**EXERCISE OBJECTIVE**
Of all the entries below, retype only the lines from the one with "else if w.extractLsb' 0 10 = 20#10" through the one with "else if w.extractLsb' 0 10 = 21#10", exactly as they appear.

--- DATA UNDER STUDY Enclosed Below ---

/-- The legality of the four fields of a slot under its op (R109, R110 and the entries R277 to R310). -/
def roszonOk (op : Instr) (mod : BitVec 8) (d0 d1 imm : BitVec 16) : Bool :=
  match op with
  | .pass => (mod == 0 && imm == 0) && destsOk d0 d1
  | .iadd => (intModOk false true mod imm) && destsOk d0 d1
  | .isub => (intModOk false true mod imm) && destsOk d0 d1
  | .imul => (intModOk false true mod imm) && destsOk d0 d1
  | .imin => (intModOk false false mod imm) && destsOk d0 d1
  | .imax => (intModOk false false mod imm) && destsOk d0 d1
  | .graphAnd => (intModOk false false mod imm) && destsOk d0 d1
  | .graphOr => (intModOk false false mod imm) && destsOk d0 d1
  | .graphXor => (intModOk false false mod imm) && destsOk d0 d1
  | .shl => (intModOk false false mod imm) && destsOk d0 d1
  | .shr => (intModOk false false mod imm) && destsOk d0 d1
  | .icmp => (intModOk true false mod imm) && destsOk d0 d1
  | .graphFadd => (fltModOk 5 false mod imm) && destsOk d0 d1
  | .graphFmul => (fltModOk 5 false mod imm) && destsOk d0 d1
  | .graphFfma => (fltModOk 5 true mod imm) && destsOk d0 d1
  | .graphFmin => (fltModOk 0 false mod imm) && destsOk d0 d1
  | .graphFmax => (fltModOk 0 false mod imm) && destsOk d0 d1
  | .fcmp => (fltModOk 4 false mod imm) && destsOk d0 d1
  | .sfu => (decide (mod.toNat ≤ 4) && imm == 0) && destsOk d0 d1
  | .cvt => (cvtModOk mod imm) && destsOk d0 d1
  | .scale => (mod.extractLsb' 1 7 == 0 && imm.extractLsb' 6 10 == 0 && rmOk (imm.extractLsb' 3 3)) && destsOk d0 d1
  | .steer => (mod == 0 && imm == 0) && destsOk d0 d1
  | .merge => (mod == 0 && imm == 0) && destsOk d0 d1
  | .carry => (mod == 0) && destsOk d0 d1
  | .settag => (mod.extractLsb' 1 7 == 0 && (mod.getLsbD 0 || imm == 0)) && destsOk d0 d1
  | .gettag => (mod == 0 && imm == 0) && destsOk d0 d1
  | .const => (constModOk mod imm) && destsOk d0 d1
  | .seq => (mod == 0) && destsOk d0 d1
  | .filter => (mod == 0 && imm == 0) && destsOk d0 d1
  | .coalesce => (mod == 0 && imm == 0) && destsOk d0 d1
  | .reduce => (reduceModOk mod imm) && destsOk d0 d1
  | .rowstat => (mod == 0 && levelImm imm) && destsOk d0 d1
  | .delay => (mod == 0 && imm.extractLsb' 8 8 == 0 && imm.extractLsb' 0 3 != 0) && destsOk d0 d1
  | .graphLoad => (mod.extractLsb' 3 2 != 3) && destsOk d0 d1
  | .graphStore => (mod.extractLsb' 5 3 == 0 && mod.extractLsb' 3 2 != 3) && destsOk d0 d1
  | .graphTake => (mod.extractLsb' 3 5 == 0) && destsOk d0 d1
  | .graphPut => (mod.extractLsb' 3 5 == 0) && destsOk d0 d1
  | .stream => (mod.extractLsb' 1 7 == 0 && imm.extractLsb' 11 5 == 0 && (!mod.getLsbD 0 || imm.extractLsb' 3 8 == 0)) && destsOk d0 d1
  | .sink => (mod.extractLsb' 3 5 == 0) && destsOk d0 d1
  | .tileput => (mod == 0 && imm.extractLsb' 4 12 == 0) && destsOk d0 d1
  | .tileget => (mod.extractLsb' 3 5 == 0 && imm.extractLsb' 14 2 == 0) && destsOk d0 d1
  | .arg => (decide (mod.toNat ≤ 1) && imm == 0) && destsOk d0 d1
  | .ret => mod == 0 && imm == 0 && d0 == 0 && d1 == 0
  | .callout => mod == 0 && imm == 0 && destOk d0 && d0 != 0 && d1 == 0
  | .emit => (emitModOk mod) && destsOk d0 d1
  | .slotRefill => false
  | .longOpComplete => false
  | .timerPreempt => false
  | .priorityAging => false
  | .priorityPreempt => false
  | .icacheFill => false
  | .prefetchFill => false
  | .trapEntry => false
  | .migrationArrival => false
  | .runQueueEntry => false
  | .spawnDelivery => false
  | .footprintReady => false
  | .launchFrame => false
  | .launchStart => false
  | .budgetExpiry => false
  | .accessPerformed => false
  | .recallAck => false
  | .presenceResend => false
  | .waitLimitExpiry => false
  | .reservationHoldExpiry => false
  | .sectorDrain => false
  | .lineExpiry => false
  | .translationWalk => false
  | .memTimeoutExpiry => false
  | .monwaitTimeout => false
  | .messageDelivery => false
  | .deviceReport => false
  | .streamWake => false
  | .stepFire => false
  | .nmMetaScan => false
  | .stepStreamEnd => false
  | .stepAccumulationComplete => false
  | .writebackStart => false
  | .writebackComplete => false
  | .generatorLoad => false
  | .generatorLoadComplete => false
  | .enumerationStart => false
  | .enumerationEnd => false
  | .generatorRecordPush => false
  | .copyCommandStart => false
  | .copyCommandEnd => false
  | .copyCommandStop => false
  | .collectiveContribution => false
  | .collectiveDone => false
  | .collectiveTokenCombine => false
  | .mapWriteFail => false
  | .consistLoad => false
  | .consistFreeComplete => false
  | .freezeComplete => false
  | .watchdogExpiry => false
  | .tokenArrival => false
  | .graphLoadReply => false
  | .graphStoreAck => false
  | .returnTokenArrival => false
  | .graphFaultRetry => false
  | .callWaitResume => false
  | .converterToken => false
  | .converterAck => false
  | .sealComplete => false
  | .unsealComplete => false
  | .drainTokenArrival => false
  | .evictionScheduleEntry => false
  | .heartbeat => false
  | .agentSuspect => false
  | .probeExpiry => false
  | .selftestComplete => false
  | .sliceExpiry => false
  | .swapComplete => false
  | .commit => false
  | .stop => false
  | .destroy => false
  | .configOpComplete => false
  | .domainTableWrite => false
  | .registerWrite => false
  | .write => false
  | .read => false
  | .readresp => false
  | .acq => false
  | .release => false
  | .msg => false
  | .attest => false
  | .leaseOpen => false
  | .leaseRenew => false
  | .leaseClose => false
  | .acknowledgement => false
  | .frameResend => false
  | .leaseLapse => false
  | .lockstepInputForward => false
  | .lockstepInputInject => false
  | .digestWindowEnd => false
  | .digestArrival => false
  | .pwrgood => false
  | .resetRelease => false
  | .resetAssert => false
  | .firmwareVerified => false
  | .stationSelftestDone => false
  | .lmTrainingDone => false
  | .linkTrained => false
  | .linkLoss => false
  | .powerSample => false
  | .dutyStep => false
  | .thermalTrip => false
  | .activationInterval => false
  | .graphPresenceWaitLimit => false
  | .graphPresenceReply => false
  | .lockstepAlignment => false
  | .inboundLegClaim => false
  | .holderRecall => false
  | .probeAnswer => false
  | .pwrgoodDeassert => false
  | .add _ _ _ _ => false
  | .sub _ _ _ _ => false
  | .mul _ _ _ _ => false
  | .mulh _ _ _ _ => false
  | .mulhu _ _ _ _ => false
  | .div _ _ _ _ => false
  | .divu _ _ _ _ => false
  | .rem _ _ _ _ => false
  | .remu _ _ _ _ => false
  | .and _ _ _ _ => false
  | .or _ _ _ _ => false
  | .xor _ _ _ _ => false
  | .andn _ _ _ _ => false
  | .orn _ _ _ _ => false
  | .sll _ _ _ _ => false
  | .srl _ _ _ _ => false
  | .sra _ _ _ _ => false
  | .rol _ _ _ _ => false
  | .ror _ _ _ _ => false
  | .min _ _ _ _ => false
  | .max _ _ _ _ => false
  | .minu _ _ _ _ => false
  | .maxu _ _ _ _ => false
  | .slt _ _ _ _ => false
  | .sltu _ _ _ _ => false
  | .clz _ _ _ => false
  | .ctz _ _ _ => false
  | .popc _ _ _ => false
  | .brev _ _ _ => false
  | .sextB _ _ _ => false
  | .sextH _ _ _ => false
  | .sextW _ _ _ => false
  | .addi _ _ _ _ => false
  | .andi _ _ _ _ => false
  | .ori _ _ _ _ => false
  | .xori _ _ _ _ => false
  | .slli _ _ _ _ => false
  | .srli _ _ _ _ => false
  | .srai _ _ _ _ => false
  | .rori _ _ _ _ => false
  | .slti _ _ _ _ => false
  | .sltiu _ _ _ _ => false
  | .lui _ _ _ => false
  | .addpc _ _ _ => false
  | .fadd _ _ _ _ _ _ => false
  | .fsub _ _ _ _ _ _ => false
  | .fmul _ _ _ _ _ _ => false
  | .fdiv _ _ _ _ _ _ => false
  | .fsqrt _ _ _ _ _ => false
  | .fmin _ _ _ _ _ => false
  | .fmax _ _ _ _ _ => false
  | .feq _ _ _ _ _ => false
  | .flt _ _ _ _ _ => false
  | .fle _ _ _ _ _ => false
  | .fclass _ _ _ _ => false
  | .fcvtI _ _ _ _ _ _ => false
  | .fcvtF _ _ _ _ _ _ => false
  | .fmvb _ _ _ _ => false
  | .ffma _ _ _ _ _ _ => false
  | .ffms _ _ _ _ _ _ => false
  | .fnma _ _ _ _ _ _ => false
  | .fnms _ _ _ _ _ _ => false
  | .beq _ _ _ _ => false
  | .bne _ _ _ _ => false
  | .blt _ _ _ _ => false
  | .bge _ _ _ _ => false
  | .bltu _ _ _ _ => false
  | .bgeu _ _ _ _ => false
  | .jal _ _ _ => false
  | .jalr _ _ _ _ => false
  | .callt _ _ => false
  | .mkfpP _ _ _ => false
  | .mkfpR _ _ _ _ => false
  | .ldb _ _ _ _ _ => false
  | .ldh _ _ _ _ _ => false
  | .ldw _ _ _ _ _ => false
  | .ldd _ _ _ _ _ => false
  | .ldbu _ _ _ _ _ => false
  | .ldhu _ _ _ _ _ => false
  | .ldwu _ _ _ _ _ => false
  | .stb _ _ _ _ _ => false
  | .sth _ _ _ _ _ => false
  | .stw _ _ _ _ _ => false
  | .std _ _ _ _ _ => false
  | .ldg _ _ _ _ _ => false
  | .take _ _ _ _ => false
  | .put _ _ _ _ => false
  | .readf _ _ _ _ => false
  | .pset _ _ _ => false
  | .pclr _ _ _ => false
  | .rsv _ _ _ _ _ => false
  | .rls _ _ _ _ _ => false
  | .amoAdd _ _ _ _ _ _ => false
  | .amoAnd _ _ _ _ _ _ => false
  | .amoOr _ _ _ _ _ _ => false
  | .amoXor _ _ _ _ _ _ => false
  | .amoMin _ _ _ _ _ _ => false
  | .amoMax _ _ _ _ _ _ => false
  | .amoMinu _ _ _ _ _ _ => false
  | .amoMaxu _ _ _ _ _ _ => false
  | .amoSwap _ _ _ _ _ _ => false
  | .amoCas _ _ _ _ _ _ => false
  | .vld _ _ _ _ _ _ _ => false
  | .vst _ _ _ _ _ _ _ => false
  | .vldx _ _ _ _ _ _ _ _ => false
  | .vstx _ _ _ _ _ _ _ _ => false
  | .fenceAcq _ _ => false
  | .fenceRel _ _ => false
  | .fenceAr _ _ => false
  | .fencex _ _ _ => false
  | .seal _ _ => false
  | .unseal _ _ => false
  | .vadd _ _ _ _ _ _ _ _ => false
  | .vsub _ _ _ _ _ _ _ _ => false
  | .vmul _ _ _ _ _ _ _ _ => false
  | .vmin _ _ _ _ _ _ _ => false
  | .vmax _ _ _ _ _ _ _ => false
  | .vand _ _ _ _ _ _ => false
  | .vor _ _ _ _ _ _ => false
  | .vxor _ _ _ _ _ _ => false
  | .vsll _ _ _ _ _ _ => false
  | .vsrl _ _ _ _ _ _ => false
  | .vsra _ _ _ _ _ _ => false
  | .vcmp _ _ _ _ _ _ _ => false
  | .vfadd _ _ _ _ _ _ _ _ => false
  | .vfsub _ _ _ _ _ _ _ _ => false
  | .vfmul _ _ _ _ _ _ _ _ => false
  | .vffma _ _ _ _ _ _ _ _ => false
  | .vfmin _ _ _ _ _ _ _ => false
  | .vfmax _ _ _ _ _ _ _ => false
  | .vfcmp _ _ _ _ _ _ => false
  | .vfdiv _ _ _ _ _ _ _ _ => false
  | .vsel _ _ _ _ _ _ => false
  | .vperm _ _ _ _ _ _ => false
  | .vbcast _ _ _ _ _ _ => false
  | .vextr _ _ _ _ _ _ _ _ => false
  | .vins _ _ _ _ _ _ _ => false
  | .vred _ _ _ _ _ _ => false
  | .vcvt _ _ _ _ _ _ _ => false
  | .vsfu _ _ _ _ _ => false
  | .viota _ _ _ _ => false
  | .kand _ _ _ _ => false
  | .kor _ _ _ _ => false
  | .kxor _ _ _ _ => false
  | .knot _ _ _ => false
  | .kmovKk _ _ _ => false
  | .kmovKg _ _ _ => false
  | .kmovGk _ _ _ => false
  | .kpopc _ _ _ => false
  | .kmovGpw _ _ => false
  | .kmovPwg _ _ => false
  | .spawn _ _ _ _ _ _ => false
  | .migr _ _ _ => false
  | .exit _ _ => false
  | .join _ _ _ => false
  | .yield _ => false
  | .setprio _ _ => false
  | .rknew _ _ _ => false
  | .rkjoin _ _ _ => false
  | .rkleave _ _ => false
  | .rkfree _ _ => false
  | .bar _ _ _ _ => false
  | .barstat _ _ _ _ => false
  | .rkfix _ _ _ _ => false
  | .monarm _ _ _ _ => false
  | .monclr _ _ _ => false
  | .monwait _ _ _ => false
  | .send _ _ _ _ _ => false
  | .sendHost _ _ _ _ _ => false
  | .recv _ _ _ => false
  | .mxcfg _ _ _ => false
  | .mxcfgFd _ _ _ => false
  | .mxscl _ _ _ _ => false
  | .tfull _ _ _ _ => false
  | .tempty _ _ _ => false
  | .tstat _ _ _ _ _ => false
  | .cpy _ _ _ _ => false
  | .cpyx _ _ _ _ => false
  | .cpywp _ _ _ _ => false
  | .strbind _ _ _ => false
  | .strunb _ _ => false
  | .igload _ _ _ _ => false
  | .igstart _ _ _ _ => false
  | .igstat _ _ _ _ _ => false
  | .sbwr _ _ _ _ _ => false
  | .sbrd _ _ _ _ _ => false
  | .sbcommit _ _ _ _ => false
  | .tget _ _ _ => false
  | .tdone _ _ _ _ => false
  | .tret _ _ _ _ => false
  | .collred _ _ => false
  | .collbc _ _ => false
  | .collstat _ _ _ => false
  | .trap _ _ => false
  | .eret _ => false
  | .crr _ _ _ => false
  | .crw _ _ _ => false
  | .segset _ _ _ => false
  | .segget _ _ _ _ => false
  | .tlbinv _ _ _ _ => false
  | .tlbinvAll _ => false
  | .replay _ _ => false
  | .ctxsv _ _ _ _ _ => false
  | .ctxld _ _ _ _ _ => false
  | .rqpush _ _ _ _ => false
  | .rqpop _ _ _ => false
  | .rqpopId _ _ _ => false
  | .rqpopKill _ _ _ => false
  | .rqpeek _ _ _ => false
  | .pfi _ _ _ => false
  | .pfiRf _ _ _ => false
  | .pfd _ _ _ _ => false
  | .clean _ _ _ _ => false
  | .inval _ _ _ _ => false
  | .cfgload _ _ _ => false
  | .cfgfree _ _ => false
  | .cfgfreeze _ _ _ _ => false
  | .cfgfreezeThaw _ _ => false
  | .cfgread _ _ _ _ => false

--- End of Enclosed DATA UNDER STUDY ---
--- DATA UNDER STUDY Enclosed Below ---

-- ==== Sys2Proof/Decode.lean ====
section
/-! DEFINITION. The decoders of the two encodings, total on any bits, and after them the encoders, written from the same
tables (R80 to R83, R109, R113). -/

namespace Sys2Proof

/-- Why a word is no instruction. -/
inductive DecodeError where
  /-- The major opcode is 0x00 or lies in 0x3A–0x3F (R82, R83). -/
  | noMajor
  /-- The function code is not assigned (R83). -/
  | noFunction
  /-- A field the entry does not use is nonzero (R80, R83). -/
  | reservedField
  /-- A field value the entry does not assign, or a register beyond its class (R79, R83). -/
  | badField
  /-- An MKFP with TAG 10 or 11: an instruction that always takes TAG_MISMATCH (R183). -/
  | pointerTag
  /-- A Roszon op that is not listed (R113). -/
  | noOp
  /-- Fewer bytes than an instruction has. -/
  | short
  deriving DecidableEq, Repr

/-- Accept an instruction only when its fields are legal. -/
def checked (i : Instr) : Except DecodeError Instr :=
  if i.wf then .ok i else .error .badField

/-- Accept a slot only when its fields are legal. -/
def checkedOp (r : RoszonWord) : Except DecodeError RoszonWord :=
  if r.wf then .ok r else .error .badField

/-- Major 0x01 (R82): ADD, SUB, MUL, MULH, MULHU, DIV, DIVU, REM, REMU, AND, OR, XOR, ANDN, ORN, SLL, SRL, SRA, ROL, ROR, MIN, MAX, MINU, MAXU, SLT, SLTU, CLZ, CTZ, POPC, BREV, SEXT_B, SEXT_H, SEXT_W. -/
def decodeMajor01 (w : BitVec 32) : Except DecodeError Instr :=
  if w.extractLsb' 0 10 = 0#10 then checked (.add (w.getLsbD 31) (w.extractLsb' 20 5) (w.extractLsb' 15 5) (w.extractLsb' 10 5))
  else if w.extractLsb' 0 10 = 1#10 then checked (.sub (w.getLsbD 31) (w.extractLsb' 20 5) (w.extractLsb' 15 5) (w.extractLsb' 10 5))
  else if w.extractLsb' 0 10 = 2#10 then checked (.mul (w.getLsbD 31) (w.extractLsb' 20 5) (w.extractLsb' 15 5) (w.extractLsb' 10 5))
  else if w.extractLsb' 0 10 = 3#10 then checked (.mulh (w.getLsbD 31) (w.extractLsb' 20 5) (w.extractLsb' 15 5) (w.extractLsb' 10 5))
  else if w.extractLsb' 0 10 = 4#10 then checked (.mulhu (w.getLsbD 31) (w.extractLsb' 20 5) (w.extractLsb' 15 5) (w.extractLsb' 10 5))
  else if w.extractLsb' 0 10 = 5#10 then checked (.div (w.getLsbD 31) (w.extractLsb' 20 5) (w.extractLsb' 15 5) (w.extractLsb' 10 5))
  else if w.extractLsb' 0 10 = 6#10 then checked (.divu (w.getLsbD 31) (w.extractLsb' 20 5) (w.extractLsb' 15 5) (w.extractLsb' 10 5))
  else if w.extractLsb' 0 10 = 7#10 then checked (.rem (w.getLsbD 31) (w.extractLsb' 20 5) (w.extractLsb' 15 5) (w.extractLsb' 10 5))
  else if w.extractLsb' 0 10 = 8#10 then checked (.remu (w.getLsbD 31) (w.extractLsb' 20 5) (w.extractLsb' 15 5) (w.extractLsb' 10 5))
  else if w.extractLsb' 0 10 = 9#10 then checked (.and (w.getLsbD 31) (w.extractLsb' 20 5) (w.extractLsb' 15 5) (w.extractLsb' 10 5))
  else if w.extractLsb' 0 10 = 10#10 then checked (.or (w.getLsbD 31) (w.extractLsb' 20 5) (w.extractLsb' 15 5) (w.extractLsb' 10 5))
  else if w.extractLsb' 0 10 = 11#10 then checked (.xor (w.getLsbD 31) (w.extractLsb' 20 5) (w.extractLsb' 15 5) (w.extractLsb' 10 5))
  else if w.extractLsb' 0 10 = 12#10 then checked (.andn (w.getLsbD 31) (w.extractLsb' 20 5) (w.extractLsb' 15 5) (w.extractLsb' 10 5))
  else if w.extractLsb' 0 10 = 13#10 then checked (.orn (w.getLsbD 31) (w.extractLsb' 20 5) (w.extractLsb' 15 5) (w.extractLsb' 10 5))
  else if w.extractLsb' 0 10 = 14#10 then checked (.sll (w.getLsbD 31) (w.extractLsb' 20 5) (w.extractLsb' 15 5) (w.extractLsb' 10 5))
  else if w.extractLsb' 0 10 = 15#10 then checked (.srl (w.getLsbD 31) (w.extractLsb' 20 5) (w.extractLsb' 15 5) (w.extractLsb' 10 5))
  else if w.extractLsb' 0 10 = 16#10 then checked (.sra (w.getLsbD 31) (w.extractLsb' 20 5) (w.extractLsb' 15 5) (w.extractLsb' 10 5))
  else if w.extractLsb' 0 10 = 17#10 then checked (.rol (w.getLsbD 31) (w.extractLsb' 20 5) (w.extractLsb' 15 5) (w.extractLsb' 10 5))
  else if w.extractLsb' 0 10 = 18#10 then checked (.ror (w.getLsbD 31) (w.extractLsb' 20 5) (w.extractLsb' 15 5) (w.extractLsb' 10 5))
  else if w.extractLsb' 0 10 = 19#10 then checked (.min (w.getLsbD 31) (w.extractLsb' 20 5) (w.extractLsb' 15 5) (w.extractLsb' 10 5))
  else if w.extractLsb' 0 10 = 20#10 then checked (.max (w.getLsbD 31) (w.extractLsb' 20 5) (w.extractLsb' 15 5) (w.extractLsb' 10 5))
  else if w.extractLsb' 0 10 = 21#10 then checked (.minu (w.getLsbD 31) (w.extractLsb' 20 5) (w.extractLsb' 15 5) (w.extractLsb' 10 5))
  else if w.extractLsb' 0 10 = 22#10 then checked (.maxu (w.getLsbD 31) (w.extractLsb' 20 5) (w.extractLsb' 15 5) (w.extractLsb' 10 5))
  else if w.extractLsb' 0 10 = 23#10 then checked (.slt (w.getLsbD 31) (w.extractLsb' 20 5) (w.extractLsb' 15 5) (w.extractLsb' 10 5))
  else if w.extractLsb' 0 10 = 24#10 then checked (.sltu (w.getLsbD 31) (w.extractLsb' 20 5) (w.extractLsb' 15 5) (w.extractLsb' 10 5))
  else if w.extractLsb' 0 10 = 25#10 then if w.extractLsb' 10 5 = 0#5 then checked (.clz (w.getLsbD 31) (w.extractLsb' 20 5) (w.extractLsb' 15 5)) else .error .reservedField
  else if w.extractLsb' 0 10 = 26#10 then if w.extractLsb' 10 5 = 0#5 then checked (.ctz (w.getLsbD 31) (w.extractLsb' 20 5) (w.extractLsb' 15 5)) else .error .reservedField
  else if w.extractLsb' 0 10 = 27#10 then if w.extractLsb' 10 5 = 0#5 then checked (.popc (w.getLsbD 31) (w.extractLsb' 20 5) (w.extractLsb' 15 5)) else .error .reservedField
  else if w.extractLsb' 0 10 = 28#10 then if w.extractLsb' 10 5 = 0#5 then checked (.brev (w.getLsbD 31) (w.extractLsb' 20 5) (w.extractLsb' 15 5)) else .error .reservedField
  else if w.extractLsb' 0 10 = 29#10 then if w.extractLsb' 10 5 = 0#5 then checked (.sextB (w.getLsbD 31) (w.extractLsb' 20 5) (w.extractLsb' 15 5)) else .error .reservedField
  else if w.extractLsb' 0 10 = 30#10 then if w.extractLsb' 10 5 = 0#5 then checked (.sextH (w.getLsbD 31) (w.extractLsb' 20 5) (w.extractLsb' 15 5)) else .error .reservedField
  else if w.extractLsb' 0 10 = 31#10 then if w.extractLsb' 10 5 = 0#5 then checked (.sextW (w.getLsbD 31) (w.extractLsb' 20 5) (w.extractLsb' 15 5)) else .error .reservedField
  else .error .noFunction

--- End of Enclosed DATA UNDER STUDY ---

**RESULT**
  else if w.extractLsb' 0 10 = 20#10 then checked (.max (w.getLsbD 31) (w.extractLsb' 20 5) (w.extractLsb' 15 5) (w.extractLsb' 10 5))
  else if w.extractLsb' 0 10 = 21#10 then checked (.minu (w.getLsbD 31) (w.extractLsb' 20 5) (w.extractLsb' 15 5) (w.extractLsb' 10 5))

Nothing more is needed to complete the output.